Stored data entries:
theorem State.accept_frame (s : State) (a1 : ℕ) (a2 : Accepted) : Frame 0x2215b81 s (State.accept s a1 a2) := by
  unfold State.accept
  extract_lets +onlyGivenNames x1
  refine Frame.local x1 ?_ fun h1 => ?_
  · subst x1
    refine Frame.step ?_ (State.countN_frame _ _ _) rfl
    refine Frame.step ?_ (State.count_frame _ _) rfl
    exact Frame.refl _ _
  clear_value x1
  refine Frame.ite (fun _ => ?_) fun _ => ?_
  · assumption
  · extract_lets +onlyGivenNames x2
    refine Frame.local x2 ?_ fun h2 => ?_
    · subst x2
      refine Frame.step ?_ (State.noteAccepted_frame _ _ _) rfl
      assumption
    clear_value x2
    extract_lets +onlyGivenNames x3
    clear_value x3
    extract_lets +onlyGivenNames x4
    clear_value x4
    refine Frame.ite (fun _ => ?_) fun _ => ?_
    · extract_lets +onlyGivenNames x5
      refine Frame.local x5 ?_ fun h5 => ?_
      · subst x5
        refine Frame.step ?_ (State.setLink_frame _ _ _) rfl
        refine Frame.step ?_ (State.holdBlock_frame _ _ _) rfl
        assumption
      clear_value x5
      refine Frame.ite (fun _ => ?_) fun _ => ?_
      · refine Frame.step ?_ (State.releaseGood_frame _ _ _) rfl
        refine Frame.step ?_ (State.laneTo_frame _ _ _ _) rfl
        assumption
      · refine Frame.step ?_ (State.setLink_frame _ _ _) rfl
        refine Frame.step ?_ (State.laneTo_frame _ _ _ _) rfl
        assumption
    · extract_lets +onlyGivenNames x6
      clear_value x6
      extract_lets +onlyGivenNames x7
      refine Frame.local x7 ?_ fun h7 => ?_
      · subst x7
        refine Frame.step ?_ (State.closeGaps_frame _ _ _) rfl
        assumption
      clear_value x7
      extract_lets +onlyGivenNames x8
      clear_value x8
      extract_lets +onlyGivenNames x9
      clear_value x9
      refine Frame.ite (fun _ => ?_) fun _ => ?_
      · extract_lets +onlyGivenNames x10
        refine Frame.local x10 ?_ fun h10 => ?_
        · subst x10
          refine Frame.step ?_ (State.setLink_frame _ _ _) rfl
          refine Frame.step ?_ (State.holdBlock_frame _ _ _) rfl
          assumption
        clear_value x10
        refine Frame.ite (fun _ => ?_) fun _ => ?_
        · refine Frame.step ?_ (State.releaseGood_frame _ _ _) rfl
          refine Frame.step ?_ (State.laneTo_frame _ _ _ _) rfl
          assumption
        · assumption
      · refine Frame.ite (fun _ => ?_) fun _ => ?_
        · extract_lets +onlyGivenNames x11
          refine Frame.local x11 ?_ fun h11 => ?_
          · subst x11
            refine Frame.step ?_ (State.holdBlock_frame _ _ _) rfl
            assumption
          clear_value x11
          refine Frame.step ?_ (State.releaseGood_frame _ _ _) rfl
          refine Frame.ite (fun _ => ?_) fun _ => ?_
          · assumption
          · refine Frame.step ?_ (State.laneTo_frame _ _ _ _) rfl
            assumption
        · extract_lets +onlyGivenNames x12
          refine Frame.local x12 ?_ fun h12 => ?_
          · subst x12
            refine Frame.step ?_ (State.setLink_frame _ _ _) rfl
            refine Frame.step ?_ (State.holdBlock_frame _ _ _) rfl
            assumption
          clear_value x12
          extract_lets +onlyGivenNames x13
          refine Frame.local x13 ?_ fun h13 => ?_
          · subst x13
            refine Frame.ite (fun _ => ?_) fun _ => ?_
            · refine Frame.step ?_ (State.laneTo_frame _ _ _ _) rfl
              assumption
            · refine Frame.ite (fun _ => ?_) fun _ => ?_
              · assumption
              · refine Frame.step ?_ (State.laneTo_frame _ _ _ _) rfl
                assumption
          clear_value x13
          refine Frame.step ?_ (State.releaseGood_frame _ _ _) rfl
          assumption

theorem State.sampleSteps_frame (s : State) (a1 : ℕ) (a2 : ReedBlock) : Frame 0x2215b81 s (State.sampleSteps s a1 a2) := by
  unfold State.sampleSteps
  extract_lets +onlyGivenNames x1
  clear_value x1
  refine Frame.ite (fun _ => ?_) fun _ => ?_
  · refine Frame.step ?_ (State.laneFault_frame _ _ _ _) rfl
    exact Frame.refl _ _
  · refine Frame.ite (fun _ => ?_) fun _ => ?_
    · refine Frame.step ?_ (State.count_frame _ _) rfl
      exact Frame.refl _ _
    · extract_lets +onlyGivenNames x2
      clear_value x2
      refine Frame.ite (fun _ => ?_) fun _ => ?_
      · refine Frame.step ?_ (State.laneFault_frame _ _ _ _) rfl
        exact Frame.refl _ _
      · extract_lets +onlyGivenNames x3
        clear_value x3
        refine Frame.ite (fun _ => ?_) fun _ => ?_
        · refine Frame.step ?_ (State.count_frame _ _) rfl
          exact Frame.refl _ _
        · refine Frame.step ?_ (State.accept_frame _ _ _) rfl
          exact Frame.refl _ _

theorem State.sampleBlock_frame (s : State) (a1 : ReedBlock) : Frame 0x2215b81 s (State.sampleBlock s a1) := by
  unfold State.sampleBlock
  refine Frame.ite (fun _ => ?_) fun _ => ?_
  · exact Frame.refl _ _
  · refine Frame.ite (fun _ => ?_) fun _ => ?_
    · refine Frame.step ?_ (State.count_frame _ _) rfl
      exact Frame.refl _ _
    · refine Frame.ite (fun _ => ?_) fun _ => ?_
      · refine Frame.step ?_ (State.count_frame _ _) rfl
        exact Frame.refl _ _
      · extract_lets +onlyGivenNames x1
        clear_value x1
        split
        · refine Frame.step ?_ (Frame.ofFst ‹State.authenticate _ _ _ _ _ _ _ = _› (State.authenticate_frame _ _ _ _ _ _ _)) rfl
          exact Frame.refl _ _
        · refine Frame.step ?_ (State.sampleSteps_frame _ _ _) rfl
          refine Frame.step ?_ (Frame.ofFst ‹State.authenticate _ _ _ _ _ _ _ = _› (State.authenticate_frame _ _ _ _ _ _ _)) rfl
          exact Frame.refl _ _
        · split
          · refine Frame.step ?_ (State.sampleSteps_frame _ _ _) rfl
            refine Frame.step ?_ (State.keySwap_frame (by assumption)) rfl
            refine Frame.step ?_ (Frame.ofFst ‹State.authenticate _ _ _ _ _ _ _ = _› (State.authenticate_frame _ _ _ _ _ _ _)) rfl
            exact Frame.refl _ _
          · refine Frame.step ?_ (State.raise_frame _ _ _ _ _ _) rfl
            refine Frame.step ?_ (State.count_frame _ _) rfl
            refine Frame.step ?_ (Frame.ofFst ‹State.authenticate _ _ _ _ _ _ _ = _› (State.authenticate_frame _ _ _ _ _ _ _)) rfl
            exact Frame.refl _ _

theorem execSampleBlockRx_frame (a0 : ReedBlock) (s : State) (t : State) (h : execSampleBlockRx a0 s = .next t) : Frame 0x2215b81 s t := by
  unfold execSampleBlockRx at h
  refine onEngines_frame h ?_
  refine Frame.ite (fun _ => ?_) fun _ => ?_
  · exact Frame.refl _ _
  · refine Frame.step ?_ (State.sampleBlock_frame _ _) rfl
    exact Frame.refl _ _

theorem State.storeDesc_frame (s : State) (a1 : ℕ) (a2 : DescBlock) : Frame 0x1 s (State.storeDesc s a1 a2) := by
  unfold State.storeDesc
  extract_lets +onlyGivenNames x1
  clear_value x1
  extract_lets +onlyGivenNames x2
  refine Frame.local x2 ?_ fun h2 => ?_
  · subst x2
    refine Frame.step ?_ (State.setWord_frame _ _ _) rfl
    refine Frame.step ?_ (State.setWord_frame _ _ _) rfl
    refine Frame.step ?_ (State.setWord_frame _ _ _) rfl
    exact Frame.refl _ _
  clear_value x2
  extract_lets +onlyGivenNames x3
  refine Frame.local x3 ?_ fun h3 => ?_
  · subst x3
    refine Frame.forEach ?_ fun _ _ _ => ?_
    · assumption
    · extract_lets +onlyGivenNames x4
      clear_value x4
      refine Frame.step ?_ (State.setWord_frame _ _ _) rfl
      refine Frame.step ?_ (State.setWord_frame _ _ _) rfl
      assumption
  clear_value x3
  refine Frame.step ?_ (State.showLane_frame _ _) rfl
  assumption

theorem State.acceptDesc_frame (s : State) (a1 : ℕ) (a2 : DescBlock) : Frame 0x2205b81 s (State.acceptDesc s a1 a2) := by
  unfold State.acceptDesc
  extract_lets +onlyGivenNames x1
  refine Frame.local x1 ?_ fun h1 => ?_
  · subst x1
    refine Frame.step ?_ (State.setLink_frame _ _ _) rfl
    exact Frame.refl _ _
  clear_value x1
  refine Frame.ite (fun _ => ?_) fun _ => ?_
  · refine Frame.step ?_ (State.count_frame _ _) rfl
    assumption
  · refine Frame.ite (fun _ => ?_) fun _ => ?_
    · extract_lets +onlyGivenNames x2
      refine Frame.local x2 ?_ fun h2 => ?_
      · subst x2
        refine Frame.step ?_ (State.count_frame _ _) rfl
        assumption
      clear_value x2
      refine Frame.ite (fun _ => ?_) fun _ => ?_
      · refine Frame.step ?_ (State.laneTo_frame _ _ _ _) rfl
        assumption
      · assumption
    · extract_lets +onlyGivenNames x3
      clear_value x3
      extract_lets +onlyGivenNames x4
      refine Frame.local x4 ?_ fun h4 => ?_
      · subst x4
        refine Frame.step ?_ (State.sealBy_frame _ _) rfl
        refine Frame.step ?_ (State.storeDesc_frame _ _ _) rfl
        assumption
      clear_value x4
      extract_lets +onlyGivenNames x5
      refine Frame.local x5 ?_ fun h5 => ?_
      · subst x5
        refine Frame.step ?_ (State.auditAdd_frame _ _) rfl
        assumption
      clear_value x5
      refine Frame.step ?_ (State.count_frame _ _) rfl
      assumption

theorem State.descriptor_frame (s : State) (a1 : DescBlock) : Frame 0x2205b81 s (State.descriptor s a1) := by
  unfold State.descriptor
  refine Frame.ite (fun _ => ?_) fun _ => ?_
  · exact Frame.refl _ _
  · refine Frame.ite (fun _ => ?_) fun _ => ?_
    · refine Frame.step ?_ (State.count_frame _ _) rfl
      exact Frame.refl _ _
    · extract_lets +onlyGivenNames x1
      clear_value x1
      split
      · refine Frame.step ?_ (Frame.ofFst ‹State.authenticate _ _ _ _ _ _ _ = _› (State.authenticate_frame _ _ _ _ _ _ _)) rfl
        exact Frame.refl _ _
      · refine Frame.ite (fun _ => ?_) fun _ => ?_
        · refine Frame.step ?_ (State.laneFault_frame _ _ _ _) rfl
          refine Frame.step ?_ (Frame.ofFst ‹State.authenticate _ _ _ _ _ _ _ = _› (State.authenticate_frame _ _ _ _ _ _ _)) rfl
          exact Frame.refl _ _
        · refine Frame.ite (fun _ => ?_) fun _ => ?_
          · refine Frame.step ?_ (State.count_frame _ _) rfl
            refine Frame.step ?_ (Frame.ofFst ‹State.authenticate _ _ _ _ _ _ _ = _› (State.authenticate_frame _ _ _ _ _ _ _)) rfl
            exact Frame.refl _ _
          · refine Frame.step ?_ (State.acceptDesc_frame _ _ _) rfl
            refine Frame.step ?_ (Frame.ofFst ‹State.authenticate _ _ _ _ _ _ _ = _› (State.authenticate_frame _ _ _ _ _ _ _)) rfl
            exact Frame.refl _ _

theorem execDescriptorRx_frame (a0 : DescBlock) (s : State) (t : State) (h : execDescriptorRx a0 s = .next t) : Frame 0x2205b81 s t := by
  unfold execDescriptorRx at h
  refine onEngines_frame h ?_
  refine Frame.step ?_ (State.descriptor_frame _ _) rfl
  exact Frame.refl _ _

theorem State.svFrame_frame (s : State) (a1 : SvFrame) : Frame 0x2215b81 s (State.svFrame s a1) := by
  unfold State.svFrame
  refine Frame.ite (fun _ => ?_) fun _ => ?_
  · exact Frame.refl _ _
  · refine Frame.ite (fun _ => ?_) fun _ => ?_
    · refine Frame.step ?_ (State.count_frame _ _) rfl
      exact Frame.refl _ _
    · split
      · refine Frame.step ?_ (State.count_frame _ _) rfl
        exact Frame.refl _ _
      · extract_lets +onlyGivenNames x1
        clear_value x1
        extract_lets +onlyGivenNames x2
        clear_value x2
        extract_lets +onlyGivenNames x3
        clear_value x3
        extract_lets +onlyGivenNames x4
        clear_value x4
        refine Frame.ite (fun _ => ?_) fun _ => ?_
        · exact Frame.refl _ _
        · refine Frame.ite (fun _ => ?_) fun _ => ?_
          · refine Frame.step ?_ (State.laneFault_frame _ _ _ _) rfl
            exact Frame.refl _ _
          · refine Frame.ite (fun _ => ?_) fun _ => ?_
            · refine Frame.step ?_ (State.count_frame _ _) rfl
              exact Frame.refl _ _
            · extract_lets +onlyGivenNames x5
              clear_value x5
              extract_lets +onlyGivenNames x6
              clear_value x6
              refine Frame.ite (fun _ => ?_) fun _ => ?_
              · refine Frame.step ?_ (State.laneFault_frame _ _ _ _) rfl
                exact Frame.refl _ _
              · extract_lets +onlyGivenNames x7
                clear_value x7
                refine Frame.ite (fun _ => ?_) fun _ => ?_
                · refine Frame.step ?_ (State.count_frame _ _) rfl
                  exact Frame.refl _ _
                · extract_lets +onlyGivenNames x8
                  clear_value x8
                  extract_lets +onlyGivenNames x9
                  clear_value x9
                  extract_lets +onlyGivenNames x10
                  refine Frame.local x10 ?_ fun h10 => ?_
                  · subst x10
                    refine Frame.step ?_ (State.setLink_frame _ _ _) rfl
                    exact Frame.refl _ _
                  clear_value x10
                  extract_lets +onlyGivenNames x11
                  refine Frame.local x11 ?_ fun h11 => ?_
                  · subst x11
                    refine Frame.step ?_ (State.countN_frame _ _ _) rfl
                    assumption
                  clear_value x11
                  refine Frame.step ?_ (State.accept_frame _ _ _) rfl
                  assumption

WHAT TO PRODUCE = Out of the entries above, write out only the lines between the line holding "refine Frame.step ?_ (State.auditAdd_frame" and the line holding "theorem execDescriptorRx_frame (a0", inclusive, each exactly as given.

RESPONSE TO THE EXERCISE =
        refine Frame.step ?_ (State.auditAdd_frame _ _) rfl
        assumption
      clear_value x5
      refine Frame.step ?_ (State.count_frame _ _) rfl
      assumption

theorem State.descriptor_frame (s : State) (a1 : DescBlock) : Frame 0x2205b81 s (State.descriptor s a1) := by
  unfold State.descriptor
  refine Frame.ite (fun _ => ?_) fun _ => ?_
  · exact Frame.refl _ _
  · refine Frame.ite (fun _ => ?_) fun _ => ?_
    · refine Frame.step ?_ (State.count_frame _ _) rfl
      exact Frame.refl _ _
    · extract_lets +onlyGivenNames x1
      clear_value x1
      split
      · refine Frame.step ?_ (Frame.ofFst ‹State.authenticate _ _ _ _ _ _ _ = _› (State.authenticate_frame _ _ _ _ _ _ _)) rfl
        exact Frame.refl _ _
      · refine Frame.ite (fun _ => ?_) fun _ => ?_
        · refine Frame.step ?_ (State.laneFault_frame _ _ _ _) rfl
          refine Frame.step ?_ (Frame.ofFst ‹State.authenticate _ _ _ _ _ _ _ = _› (State.authenticate_frame _ _ _ _ _ _ _)) rfl
          exact Frame.refl _ _
        · refine Frame.ite (fun _ => ?_) fun _ => ?_
          · refine Frame.step ?_ (State.count_frame _ _) rfl
            refine Frame.step ?_ (Frame.ofFst ‹State.authenticate _ _ _ _ _ _ _ = _› (State.authenticate_frame _ _ _ _ _ _ _)) rfl
            exact Frame.refl _ _
          · refine Frame.step ?_ (State.acceptDesc_frame _ _ _) rfl
            refine Frame.step ?_ (Frame.ofFst ‹State.authenticate _ _ _ _ _ _ _ = _› (State.authenticate_frame _ _ _ _ _ _ _)) rfl
            exact Frame.refl _ _

theorem execDescriptorRx_frame (a0 : DescBlock) (s : State) (t : State) (h : execDescriptorRx a0 s = .next t) : Frame 0x2205b81 s t := by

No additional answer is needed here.